While Vernon McLaughlin was on the American Legacy, her skipper tried to run to the north of a storm and ended up against Newfoundland in a Force 12 gale.
“For two days, the ship pounded as it pitched, and rolled forty; you looked out the sides in a trough, and it looked as if you were underwater. There was a great crack in the superstructure in front of the house. Containers were lost over the side. Others were stood against each other like swords when a marine gets married. One that broke open —shoes fell out of it for the rest of the voyage. On other ships, I have seen seamen fall on their knees and pray, they were so afraid.”
While Andy was night-mating the Sea-Land Performance in Charleston, Captain Crook told me about a January crossing he had made years before on the great-circle
route from the Virginia capes to the Strait of Gibraltar. “We hit the worst sea storm to hit the North Atlantic ocean in two hundred years,” he said. “For fifty-two hours, the captain was on the bridge trying to save the ship.
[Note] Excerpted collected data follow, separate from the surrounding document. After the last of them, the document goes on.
-- ==== Sys2Proof/Machine/Operands.lean ====
section
/-! DEFINITION. Operand assembly: immediates, targets and effective addresses (R107-R110), the element
selector (R112), and the saturating helpers of R12 and 47_vector_single_lane.md R343. -/

namespace Sys2Proof.Machine

/-! ### Immediates (R107, R108) -/

/-- `sext_32(imm)`. -/
def simm (imm : BitVec 16) : Word := imm.signExtend 32

/-- `zext_32(imm)`. -/
def zimm (imm : BitVec 16) : Word := imm.setWidth 32

/-- The 32-bit result of a comparison: 1 or 0 (R150). -/
def boolWord (b : Bool) : Word := if b then 1 else 0

/-- The PC-relative target of a branch (R181): counted from the instruction after the branch. -/
def State.branchTarget (s : State) (imm : BitVec 16) : RegionAddr :=
  (s.fetchAddr.setWidth 32 + 4 + simm imm <<< 2 : Word).setWidth 12 &&& 0xFFC

/-- The target of J and JAL: `(target << 2) & 0xFFC` (R108). -/
def jumpTarget (target : BitVec 26) : RegionAddr :=
  (target.setWidth 32 <<< 2 : Word).setWidth 12 &&& 0xFFC

/-- The target of JR and JALR: `x[rs] & 0xFFC` (R187, R188). -/
def registerTarget (v : Word) : RegionAddr := v.setWidth 12 &&& 0xFFC

/-! ### Effective addresses -/

/-- Base plus displacement of the scalar loads and stores (R200). -/
def State.ea (s : State) (base : Reg) (imm : BitVec 16) : Word := s.x base + simm imm

/-- Base plus scaled offset of the vector loads and stores (R110, R370). -/
def State.vaddr (s : State) (base : Reg) (offset : BitVec 7) (scale : Nat) : Word :=
  s.x base + offset.signExtend 32 * BitVec.ofNat 32 scale

/-- The 8-byte boundary at or below an address: `addr & ~7`. -/
def windowBase (addr : Word) : Word := addr &&& ~~~7

/-- The 16-byte boundary at or below an address: `addr & ~15`. -/
def quadBase (addr : Word) : Word := addr &&& ~~~15

/-- Byte `i mod 16` of the 16-byte window at `b`, as the packed, half, fourth, wrapped and transposed forms
address it (R376, R388, R391). -/
def windowByte (b : Word) (i : Elem) : Word := b + i.setWidth 32

/-- `index` of R376: `((addr & 7) - e) mod 16`. -/
def packedIndex (addr : Word) (e : Elem) : Elem := (addr &&& 7).setWidth 4 - e

/-! ### The element selector (R12, R112) -/

/-- `sel(e, j)`: the lane of `vt` that feeds lane `j`. -/
def sel (e : Elem) (j : Fin 8) : Fin 8 :=
  let n := e.toNat
  Fin.ofNat 8 <|
    if n < 2 then j
    else if n < 4 then (j &&& 6) ||| (n &&& 1)
    else if n < 8 then (j &&& 4) ||| (n &&& 3)
    else n &&& 7

/-- `vte[j]`: lane `j` of the element-selected second operand (R12). -/
def State.vte (s : State) (vt : Reg) (e : Elem) (j : Fin 8) : Half := s.lane vt (sel e j)

/-! ### Saturation and clamping (R12) -/

/-- `trunc_16(x)`. -/
def trunc16 (x : Int) : Half := BitVec.ofInt 16 x

/-- `trunc_48(x)`. -/
def trunc48 (x : Int) : AccLane := BitVec.ofInt 48 x

/-- `sat16(x)`: signed saturation. -/
def sat16 (x : Int) : Half := trunc16 (min (max x (-32768)) 32767)

/-- `mid(a)`: accumulator bits 47:16 as a signed number. -/
def mid (a : AccLane) : Int := (a.extractLsb' 16 32).toInt

/-- `clampS(a)`. -/
def clampS (a : AccLane) : Half := sat16 (mid a)

/-- `clampU(a)`. -/
def clampU (a : AccLane) : Half :=
  if mid a < 0 then 0x0000 else if mid a > 32767 then 0xFFFF else a.extractLsb' 16 16

/-- `clampL(a)`. -/
def clampL (a : AccLane) : Half :=
  if mid a < -32768 then 0x0000 else if mid a > 32767 then 0xFFFF else a.extractLsb' 0 16

/-- The accumulator lane with its low plane replaced (R42). -/
def withLo (a : AccLane) (lo : Half) : AccLane := a.extractLsb' 16 32 ++ lo

/-! ### Numbers (R9) -/

/-- `u16(v)` as an integer. -/
def u16 (v : Half) : Int := v.toNat

/-- `clz32(x)` of a nonzero `x` (47_vector_single_lane.md): leading zero bits. -/
def clz32 (x : Word) : Nat := 31 - x.toNat.log2

end Sys2Proof.Machine
end

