-- ==== Sys2Proof/Machine/VectorCompare.lean ====
section
/-! DEFINITION. Vector compare, clip and merge (46_vector_compare_select.md, R310-R318).

`c`, `n`, `cmp`, `clip` and `ce` of the rules are `State.carry`, `notEqual`, `cmp`, `clip` and `ext`; all
are read from the state before the instruction (R240). -/

namespace Sys2Proof.Machine

/-- The cycle of VLT, VEQ, VNE and VGE: `VCC[j]` is the comparison, `VCC[8+j]` and VCO are cleared, and the
comparison selects between `vs` and `vte` (R311-R314). -/
def State.compare (s : State) (vd vs vt : Reg) (e : Elem) (test : Fin 8 → Bool) : Result :=
  let res := fun j => if test j then s.lane vs j else s.vte vt e j
  .next { s.setLoAndVreg vd res res with
    vcc := flagPair (fun _ => false) test
    vco := 0 }.retire

/-- VLT (R311). -/
def execVlt (vd vs vt : Reg) (e : Elem) (s : State) : Result :=
  s.compare vd vs vt e fun j =>
    decide (s.laneA vs j < s.laneB vt e j) ||
      (decide (s.laneA vs j = s.laneB vt e j) && s.notEqual j && s.carry j)
/-- VEQ (R312). -/
def execVeq (vd vs vt : Reg) (e : Elem) (s : State) : Result :=
  s.compare vd vs vt e fun j => decide (s.laneA vs j = s.laneB vt e j) && !s.notEqual j
/-- VNE (R313). -/
def execVne (vd vs vt : Reg) (e : Elem) (s : State) : Result :=
  s.compare vd vs vt e fun j => decide (s.laneA vs j ≠ s.laneB vt e j) || s.notEqual j
/-- VGE (R314). -/
def execVge (vd vs vt : Reg) (e : Elem) (s : State) : Result :=
  s.compare vd vs vt e fun j =>
    decide (s.laneB vt e j < s.laneA vs j) ||
      (decide (s.laneA vs j = s.laneB vt e j) && !(s.notEqual j && s.carry j))

/-! ### VCH (R315) -/

/-- `sign`: the operands have opposite signs (R315, R317). -/
def clipSign (a b : Int) : Bool := decide (a < 0) != decide (b < 0)
/-- `s`: the sum of operands of opposite signs, else the difference. -/
def chSum (a b : Int) : Int := if clipSign a b then a + b else a - b
/-- `le` of VCH. -/
def chLe (a b : Int) : Bool := if clipSign a b then decide (chSum a b ≤ 0) else decide (b < 0)
/-- `ge` of VCH. -/
def chGe (a b : Int) : Bool := if clipSign a b then decide (b < 0) else decide (0 ≤ chSum a b)
/-- `ext` of VCH. -/
def chExt (a b : Int) : Bool := clipSign a b && decide (chSum a b = -1)
/-- `ne` of VCH. -/
def chNe (a b : Int) : Bool := decide (chSum a b ≠ 0) && !chExt a b
/-- `res` of VCH. -/
def chRes (a b : Half) : Half :=
  if clipSign a.toInt b.toInt then
    if chLe a.toInt b.toInt then trunc16 (-b.toInt) else a
  else if chGe a.toInt b.toInt then b else a

/-- VCH (R315): every flag register is written. -/
def execVch (vd vs vt : Reg) (e : Elem) (s : State) : Result :=
  let res := fun j => chRes (s.lane vs j) (s.vte vt e j)
  .next { s.setLoAndVreg vd res res with
    vcc := flagPair (fun j => chGe (s.laneA vs j) (s.laneB vt e j))
      (fun j => chLe (s.laneA vs j) (s.laneB vt e j))
    vco := flagPair (fun j => chNe (s.laneA vs j) (s.laneB vt e j))
      (fun j => clipSign (s.laneA vs j) (s.laneB vt e j))
    vce := laneBits fun j => chExt (s.laneA vs j) (s.laneB vt e j) }.retire

/-! ### VCL (R316) -/

/-- `le` of VCL, in a lane whose carry is set. -/
def State.clLe (s : State) (vs vt : Reg) (e : Elem) (j : Fin 8) : Bool :=
  let sum := s.laneAu vs j + s.laneBu vt e j
  let carry := decide (0xFFFF < sum)
  let zero := trunc16 sum == 0
  if s.notEqual j then s.cmp j
  else if s.ext j then zero || !carry else zero && !carry
/-- `ge` of VCL, in a lane whose carry is clear. -/
def State.clGe (s : State) (vs vt : Reg) (e : Elem) (j : Fin 8) : Bool :=
  if s.notEqual j then s.clip j else decide (s.laneBu vt e j ≤ s.laneAu vs j)
/-- `res` of VCL. -/
def State.clRes (s : State) (vs vt : Reg) (e : Elem) (j : Fin 8) : Half :=
  if s.carry j then
    if s.clLe vs vt e j then trunc16 (-(s.laneBu vt e j)) else s.lane vs j
  else if s.clGe vs vt e j then s.vte vt e j else s.lane vs j

/-- VCL (R316): the carry of a lane says which of its two VCC bits is written. -/
def execVcl (vd vs vt : Reg) (e : Elem) (s : State) : Result :=
  .next { s.setLoAndVreg vd (s.clRes vs vt e) (s.clRes vs vt e) with
    vcc := flagPair (fun j => if s.carry j then s.clip j else s.clGe vs vt e j)
      (fun j => if s.carry j then s.clLe vs vt e j else s.cmp j)
    vco := 0
    vce := 0 }.retire

/-! ### VCR (R317) -/

/-- `le` of VCR. -/
def crLe (a b : Int) : Bool := if clipSign a b then decide (a + b + 1 ≤ 0) else decide (b < 0)
/-- `ge` of VCR. -/
def crGe (a b : Int) : Bool := if clipSign a b then decide (b < 0) else decide (0 ≤ a - b)
/-- `res` of VCR: the one's complement of `vte` when clipped below. -/
def crRes (a b : Half) : Half :=
  if clipSign a.toInt b.toInt then
    if crLe a.toInt b.toInt then ~~~b else a
  else if crGe a.toInt b.toInt then b else a

/-- VCR (R317). -/
def execVcr (vd vs vt : Reg) (e : Elem) (s : State) : Result :=
  let res := fun j => crRes (s.lane vs j) (s.vte vt e j)
  .next { s.setLoAndVreg vd res res with
    vcc := flagPair (fun j => crGe (s.laneA vs j) (s.laneB vt e j))
      (fun j => crLe (s.laneA vs j) (s.laneB vt e j))
    vco := 0
    vce := 0 }.retire

/-! ### VMRG (R318) -/

/-- VMRG (R318, D28): VCO is cleared when VMRG_CLEARS_VCO. -/
def execVmrg (vd vs vt : Reg) (e : Elem) (s : State) : Result :=
  let res := fun j => if s.cmp j then s.lane vs j else s.vte vt e j
  .next { s.setLoAndVreg vd res res with
    vco := if s.cfg.vmrgClearsVco then 0 else s.vco }.retire

end Sys2Proof.Machine
end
Speeding up in the trough to maintain control, slowing up just before the crest so he wouldn't pound the ship too hard. Waves tore the mast off. The bridge was a hundred and fifteen feet off the water. Waves went over us. The decks were solid ice. Whole tractor-trailers were washed over the side. A forty-five-ton truck-crane was loose on the deck like a battering ram. House trailers on the second deck were completely demolished. I was truly afraid.” An ordinary seaman was on lookout on the bridge when the ship lurched and hurled him through the wheelhouse door onto the port-side bridge wing, where he slid on his back across ice and went through the railing. He grabbed the railing, hung on, and dangled above the monstrous sea. Crook went out and pulled him back.
Andy once said to me, “I love being up on the bridge when it's rough. I enjoy being on watch in rough weather. It's so impressive. It's spectacular. Huge seas. Strong winds. At some point, you cross from awe to terror. I haven't been at that point yet—the ultimate storm. It could change my attitude.” Andy hasn't seen anything worse than a fifty-five-foot sea breaking over him when he was running coastwise on the Spray in the winter North Atlantic. “My height of eye was fifty-two feet off the water, and the water broke over the bridge and hit the radar mast. Water went down stacks
into the engine room.” Not enough water to change his attitude.